Navigation to any portion of the tree does not imply any need to keep the entire document in memory at once.
Worst case scenario XPath expression will not yield any results before traversing the entire tree. However any XPath 1.0 (and I imagine 2.0 is no different in that regard) can be compiled into a deterministic state machine (DFA), which only needs to keep tabs on how many elements it has seen and what conditions has been met.
What XPath 1.0 specifically doesn’t allow are arbitrary sub-expressions in predicates. Those would be problematic in certain conditions.
The only potential issue with performance is when running a large number of XPEs against a single stream. So there are various techniques to remedy that, including merging state machines for branching expression etc.
There's a following:: axis in XPath which lets you look ahead to arbitrary elements. So the processor needs to load the document into memory, which of course is not streaming.

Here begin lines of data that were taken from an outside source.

-- ==== Sys2Proof/Machine/ConditionCommands.lean ====
section
/-! DEFINITION. The time base, the seat check, the roof sign, the condition, the supply and the resets (00 R1,
R20, R21, R33, chapter 11). -/

namespace Sys2Proof.Machine

/-- A timer tick (R1). -/
def execTimerTick (lines : TickLines) (s : State) : Host.Outcome State Fault Refusal := done s (s.tick lines)

/-- A meter second (R36). -/
def execMeterSecond (s : State) : Host.Outcome State Fault Refusal := done s s.second

/-- A DIST pulse enters the raw count (R33). -/
def State.countPulse (s : State) : State := s.withPulses (satAdd Config.countMax s.pulses 1)

def execDistPulse (s : State) : Host.Outcome State Fault Refusal := done s (s.whenRetained State.countPulse)

/-- The seat check reports (R20). -/
def State.reportSeat (s : State) : State :=
  if s.seat.due then (s.withSeat { s.seat with reported := true, due := false }).raise .seatCheck else s

def execSeatCheck (s : State) : Host.Outcome State Fault Refusal := done s (s.whenRetained State.reportSeat)

def execIgnDebounceEnd (s : State) : Host.Outcome State Fault Refusal := done s s.endDebounce

/-- ROOF toggles while the pattern shows (R21). -/
def State.toggleRoof (s : State) : State := s.withRoof s.roof.toggle

def execRoofBlinkToggle (s : State) : Host.Outcome State Fault Refusal := done s (s.whenRetained State.toggleRoof)

def execShedEntry (s : State) : Host.Outcome State Fault Refusal := done s s.enterShed

def execSupplyReturn (s : State) : Host.Outcome State Fault Refusal := done s s.returnSupply

def execPowerUp (s : State) : Host.Outcome State Fault Refusal := done s s.powerUp

def execMainReset (level : Bool) (s : State) : Host.Outcome State Fault Refusal := done s (s.resetPin level)

end Sys2Proof.Machine
end

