-- ==== Sys2Proof/Safety.lean ====
section
/-! DEFINITION. The terms that statements about the machine use: which blocks a step changes, when a frame reaches its
owner, and the conditions that every step keeps. -/

namespace Sys2Proof.Machine

/-! ## Frames -/

/-- The blocks of the state. -/
inductive Block
  | time | pulses | meter | seat | roof | tariff | store | emergency | settings | identity | monitor | offers | messages
  | link | arbiter | loader | addresses | zones | events | fault | terminal | pins | pending | check
  deriving DecidableEq, Repr

/-- A block is the same in two states. -/
def Block.same (b : Block) (s t : State) : Prop :=
  match b with
  | .time => t.time = s.time
  | .pulses => t.pulses = s.pulses
  | .meter => t.meter = s.meter
  | .seat => t.seat = s.seat
  | .roof => t.roof = s.roof
  | .tariff => t.tariff = s.tariff
  | .store => t.store = s.store
  | .emergency => t.emergency = s.emergency
  | .settings => t.settings = s.settings
  | .identity => t.identity = s.identity
  | .monitor => t.monitor = s.monitor
  | .offers => t.offers = s.offers
  | .messages => t.messages = s.messages
  | .link => t.link = s.link
  | .arbiter => t.arbiter = s.arbiter
  | .loader => t.loader = s.loader
  | .addresses => t.addresses = s.addresses
  | .zones => t.zones = s.zones
  | .events => t.events = s.events
  | .fault => t.fault = s.fault
  | .terminal => t.terminal = s.terminal
  | .pins => t.pins = s.pins
  | .pending => t.pending = s.pending
  | .check => t.check = s.check

/-- Only the listed blocks differ between two states. -/
def OnlyChanges (bs : List Block) (s t : State) : Prop := ∀ b : Block, b ∈ bs ∨ b.same s t

/-- Nothing but the reply buffer and the output lines differs: what a refused request leaves (R173). -/
def OnlyReplied (s t : State) (r : Reply) : Prop :=
  OnlyChanges [.terminal, .pins] s t ∧ t.terminal = { s.terminal with reply := some r }

/-- A request carried out: besides the reply buffer and the output lines only the listed blocks differ, and the buffer
holds the reply (R172). -/
def Answered (bs : List Block) (s t : State) (r : Reply) : Prop :=
  OnlyChanges (.terminal :: .pins :: bs) s t ∧ t.terminal = { s.terminal with reply := some r }

/-- The flag of an event kind is set. -/
def State.flagged (s : State) (e : EventKind) : Bool := s.events.flags.getLsbD e.index

/-- The flags of `t` are those of `s` with the listed kinds set, and enables and lines are the same. -/
def Raised (es : List EventKind) (s t : State) : Prop :=
  t.events = es.foldl (fun ev e => ev.set e) s.events

/-! ## Arrival of a frame -/

/-- The end marker of an accepted frame routes it: a frame is in reception, every check is passed, and the receive run
state lets its kind through (R119 to R129). -/
def State.admits (s : State) (k : DownKind) (hdr : AirHeader) (payload : List Byte) : Bool :=
  s.mainRuns && s.link.record.isSome && decide (s.screenFrame k.code hdr payload = .accepted k hdr payload)
    && (s.link.run ≠ .stopped || k = .cycle)

/-- The receive record is closed, and a stop that waited for the frame has taken effect (R129). -/
def State.received (s : State) : Link :=
  { s.link with record := none, run := if s.link.run = .stopping then .stopped else s.link.run }

/-- A frame that has reached its owner: besides the receive path and the output lines only the listed blocks differ. -/
def Routed (bs : List Block) (s t : State) : Prop := OnlyChanges (.link :: .pins :: bs) s t ∧ t.link = s.received

/-- A frame is addressed to this cab in CAB mode, with the identity set (R122, R124). -/
def State.ToThisCab (s : State) (hdr : AirHeader) : Prop :=
  s.identity.cab ≠ 0 ∧ hdr.fleet.toNat = s.identity.fleet ∧ hdr.mode = 0#8 ∧ hdr.addr.toNat = s.identity.cab

/-- The Address Table holds an entry of a mode and value whose class set includes the kind's class (R124, R125). -/
def State.HoldsAddress (s : State) (fleet : Bool) (value : Nat) (k : DownKind) : Prop :=
  ∃ e ∈ s.addresses, e.fleet = fleet ∧ e.value = value ∧ e.classes.getLsbD k.cls.bit = true

/-- The fleet and address checks on a frame of a downlink kind (R122, R124 to R126). -/
def State.Addressed (s : State) (k : DownKind) (hdr : AirHeader) : Prop :=
  (s.identity.cab = 0 → hdr.fleet ≠ 0#8 ∧ hdr.mode = 3#8 ∧ (k = .cycle ∨ k = .statusPoll))
    ∧ (s.identity.cab ≠ 0 → hdr.fleet.toNat = s.identity.fleet
        ∧ (hdr.mode = 0#8 ∧ hdr.addr.toNat = s.identity.cab
          ∨ hdr.mode = 1#8 ∧ k.cls ≠ .management ∧ s.HoldsAddress false hdr.addr.toNat k
          ∨ hdr.mode = 2#8 ∧ k = .offer ∧ 1 ≤ hdr.addr.toNat ∧ hdr.addr.toNat ≤ 999
          ∨ hdr.mode = 3#8 ∧ (k = .cycle ∨ k = .statusPoll
              ∨ k.cls ≠ .management ∧ s.HoldsAddress true hdr.addr.toNat k)))

/-! ## Payloads -/

/-- The fields that open a payload of a kind, each its width in bytes and its range (R195); `count` is a MESSAGE's option
count, whose codes count as a field each (log 34). The estimate and the texts and data that may follow stand apart. -/
def leadingFields (k : DownKind) (count : Nat) : List (Nat × Nat × Nat) :=
  match k with
  | .offer => [(2, 1, 65535), (1, 5, 255), (1, 0, 3)]
  | .offerWithdraw | .award | .refuse | .messageRecall | .totalAck => [(2, 1, 65535)]
  | .message => [(2, 1, 65535), (1, 0, 3), (1, 0, 4)] ++ List.replicate count (1, 1, 255)
  | .cycle => [(1, 0, 6), (3, 0, 86399), (1, 0, 255), (1, 0, 7), (1, 0, 1)]
  | .statusPoll | .emergencyAck | .emergencyClear | .pass => []
  | .tableOpen => [(1, 1, 5), (2, 1, 65535), (2, 1, 4096)]
  | .tableSegment => [(1, 1, 5), (2, 1, 65535), (2, 0, 4095)]
  | .tableCommit => [(1, 1, 5), (2, 1, 65535), (2, 0, 65535)]
  | .tableAbort => [(1, 1, 5), (2, 1, 65535)]

/-- A payload begins with some fields, each whole and in its range. -/
def FieldsHold : List (Nat × Nat × Nat) → List Byte → Prop
  | [], _ => True
  | (n, lo, hi) :: fs, p => n ≤ p.length ∧ lo ≤ beNat (p.take n) ∧ beNat (p.take n) ≤ hi ∧ FieldsHold fs (p.drop n)

/-- Bytes begin with a text whose length lies in a range (R192, R195). -/
def TextHolds (lo hi : Nat) (p : List Byte) : Prop :=
  1 ≤ p.length ∧ lo ≤ byteAt p 0 ∧ byteAt p 0 ≤ hi ∧ 1 + byteAt p 0 ≤ p.length

/-- Bytes begin with the estimate of an OFFER: packed decimal where its flag, bit 1, is set, else 0 (R192, R195). -/
def EstimateHolds (flags : Nat) (p : List Byte) : Prop :=
  3 ≤ p.length ∧ (flags.testBit 1 = true → ∃ v, bcdNat (p.take 3) = some v)
    ∧ (flags.testBit 1 = false → p.take 3 = [0#8, 0#8, 0#8])

/-! ## Replies -/

/-- An optional field behind a presence byte (R197, log 17). -/
def present : Option (List Byte) → List Byte
  | none => [0#8]
  | some field => 1#8 :: field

Just /node/node2/following::* in a predicate or whatever. Perhaps you're conflating XPath-as-used with XPath-as-specified? http://msdn.microsoft.com/en-us/library/ms950778.aspx explains that you can't support all of XPath (even 1.0) and process things the way that you describe.
Right, they completely eliminate any buffering. That’s very strict, but you’re right. I thought you meant that there’s a subset of XPath that can’t work on anything but DOM.
Yeah, that's all. The reason it's relevant is that XPath processors often value conformance over expanding the utility of their system. I didn't want someone going off and using libxslt or xalan expecting it to process things in a memory-efficient manner.
OT and pedantic, but common enough that I thought I'd point it out: there's no need to cat and pipe a file into grep, because grep takes a file name as an argument, eg - grep 'user:"bob smith"' log.json
if you really want L-to-R whilst avoiding the redundant cat and its overhead. That doesn't allow grep to do its speed-ups though, because it's still reading stdin, not a filename.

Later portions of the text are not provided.